34 Then Elihu answered and said:

  “Hear my words, you wise men,
    and give ear to me, you who know;
  for the ear tests words
    as the palate tastes food.
  Let us choose what is right;
    let us know among ourselves what is good.
  For Job has said, ‘I am in the right,
    and God has taken away my right;
  in spite of my right I am counted a liar;
    my wound is incurable, though I am without transgression.’
  What man is like Job,
    who drinks up scoffing like water,
  who travels in company with evildoers
    and walks with wicked men?
  For he has said, ‘It profits a man nothing
    that he should take delight in God.’
  “Therefore, hear me, you men of understanding:
    far be it from God that he should do wickedness,
    and from the Almighty that he should do wrong.
  For according to the work of a man he will repay him,
    and according to his ways he will make it befall him.
  Of a truth, God will not do wickedly,
    and the Almighty will not pervert justice.
  Who gave him charge over the earth,
    and who laid on him the whole world?
  If he should set his heart to it
    and gather to himself his spirit and his breath,
  all flesh would perish together,
    and man would return to dust.
  “If you have understanding, hear this;
    listen to what I say.
  Shall one who hates justice govern?
    Will you condemn him who is righteous and mighty,
  who says to a king, ‘Worthless one,’
    and to nobles, ‘Wicked man,’
  who shows no partiality to princes,
    nor regards the rich more than the poor,
    for they are all the work of his hands?
  In a moment they die;
    at midnight the people are shaken and pass away,
    and the mighty are taken away by no human hand.
  “For his eyes are on the ways of a man,
    and he sees all his steps.
  There is no gloom or deep darkness
    where evildoers may hide themselves.
  For God has no need to consider a man further,
    that he should go before God in judgment.
  He shatters the mighty without investigation
    and sets others in their place.
  Thus, knowing their works,
    he overturns them in the night, and they are crushed.
  He strikes them for their wickedness
    in a place for all to see,
  because they turned aside from following him
    and had no regard for any of his ways,
  so that they caused the cry of the poor to come to him,
    and he heard the cry of the afflicted—
  When he is quiet, who can condemn?
    When he hides his face, who can behold him,
    whether it be a nation or a man?—
  that a godless man should not reign,
    that he should not ensnare the people.
  “For has anyone said to God,
    ‘I have borne punishment; I will not offend any more;
  teach me what I do not see;
    if I have done iniquity, I will do it no more’?
  Will he then make repayment to suit you,
    because you reject it?
  For you must choose, and not I;
    therefore declare what you know.
  Men of understanding will say to me,
    and the wise man who hears me will say:
  ‘Job speaks without knowledge;
    his words are without insight.’
  Would that Job were tried to the end,
    because he answers like wicked men.
  For he adds rebellion to his sin;
    he claps his hands among us
    and multiplies his words against God.”

(ESV)


Job 34 Commentary

by Hank Workman

We’ve heard the saying “You reap what you sow.”  To state it another way in well-known verse, “What goes around, comes around.”

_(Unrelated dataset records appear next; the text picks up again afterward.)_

-- ==== Sys2Proof/Laws/Wires.lean ====
section
/-! SUPPORT. The observer of bus events as the wire states come in one by one (spec 40_pin_primitives.md R71): what one
more wire state adds, and what one look at the wires does. -/

namespace Sys2Proof.Machine

/-- A pair equal to its predecessor is no edge. -/
@[simp] theorem busEdge_self (w : WireState) (bits : List Bool) : busEdge w w bits = ([], bits) := by
  obtain ⟨c, d⟩ := w
  cases c <;> cases d <;> simp [busEdge]

theorem observer_from_concat (old last new : WireState) (bits : List Bool) (ws : List WireState)
    (h : (old :: ws).getLast? = some last) :
    busEventsFrom old bits (ws ++ [new]) =
      busEventsFrom old bits ws ++ (busEdge last new (bitGroupFrom old bits ws)).1 ∧
    bitGroupFrom old bits (ws ++ [new]) = (busEdge last new (bitGroupFrom old bits ws)).2 := by
  induction ws generalizing old bits with
  | nil =>
    obtain rfl : old = last := by simpa using h
    simp [busEventsFrom, bitGroupFrom]
  | cons w ws ih =>
    have := ih w (busEdge old w bits).2 (by rwa [List.getLast?_cons_cons] at h)
    simp [busEventsFrom, bitGroupFrom, this]

/-- One wire state more. -/
theorem observer_concat {ws : List WireState} {last : WireState} (h : ws.getLast? = some last) (new : WireState) :
    busEvents (ws ++ [new]) = busEvents ws ++ (busEdge last new (bitGroup ws)).1 ∧
    bitGroup (ws ++ [new]) = (busEdge last new (bitGroup ws)).2 := by
  cases ws with
  | nil => simp at h
  | cons w ws => exact observer_from_concat w last new [] ws h

/-- One look at the wires, from a record whose last pair is `old`. -/
theorem observe_adds {s : State} {old : WireState} (h : s.wave.getLast? = some old) :
    busEvents (observe s).wave = busEvents s.wave ++ (busEdge old (wires s) (bitGroup s.wave)).1 ∧
    bitGroup (observe s).wave = (busEdge old (wires s) (bitGroup s.wave)).2 ∧
    (observe s).wave.getLast? = some (wires (observe s)) := by
  show busEvents (if _ then _ else _) = _ ∧ bitGroup (if _ then _ else _) = _ ∧
    (if _ then _ else _ : List WireState).getLast? = some (wires s)
  split
  · next he =>
    obtain rfl : old = wires s := by rw [h] at he; exact Option.some.inj he
    simp [h]
  · obtain ⟨he, hb⟩ := observer_concat h (wires s)
    exact ⟨he, hb, by simp⟩

end Sys2Proof.Machine
end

Paul wrote in Galatians 6:7, “Do not be deceived, God is not mocked.  Whatever a man sows, this he will also reap.”

Elihu hints toward these same thoughts with Job.  In this case, it’s the secret sins of Job that are still not being admitted that are causing the issues in his present.  He sowed sinful behavior and is reaping it now.

As David Guzik points out, this is often believed to be a spiritual law rather than a general principle.  Meaning, the context of Paul’s wording was actually about encouraging the Believers of Galatia to give materially to support their pastors and those in leadership.  It’s interesting to consider this context as many times we take this idea and look toward it in the negative.  Paul is speaking of this toward the management of our personal resources.

This is not about spiritual karma.

It is impossible for God to do anything sinful or wickedly.  He can’t act in a way that is unjust, which is what reaping would involve if this spiritual mindset were true.  He simply doesn’t act that way. He can’t pervert justice.  Of course, the reality is we all pay in some way for decisions we make.  Meaning there are natural consequences we face from choices made.  These come through our own hand though and not from the throne of God.


Job 34 Commentary

by Brad Boyles

Elihu uses some quotes from Job to reiterate that God can do no wrong. Specifically, he uses the words from Job found in Chapter 27.

As God lives, who has deprived me of justice, and the Almighty who has made me bitter,

JobJob 27:2 HCSB

Elihu appears to have taken Job’s words literally to mean that he has no character flaws and God is wrong to punish him. Taking into consideration what we know of Job, I think the better explanation is that his character was under assault from his friends, so he was defending himself against those unwarranted attacks.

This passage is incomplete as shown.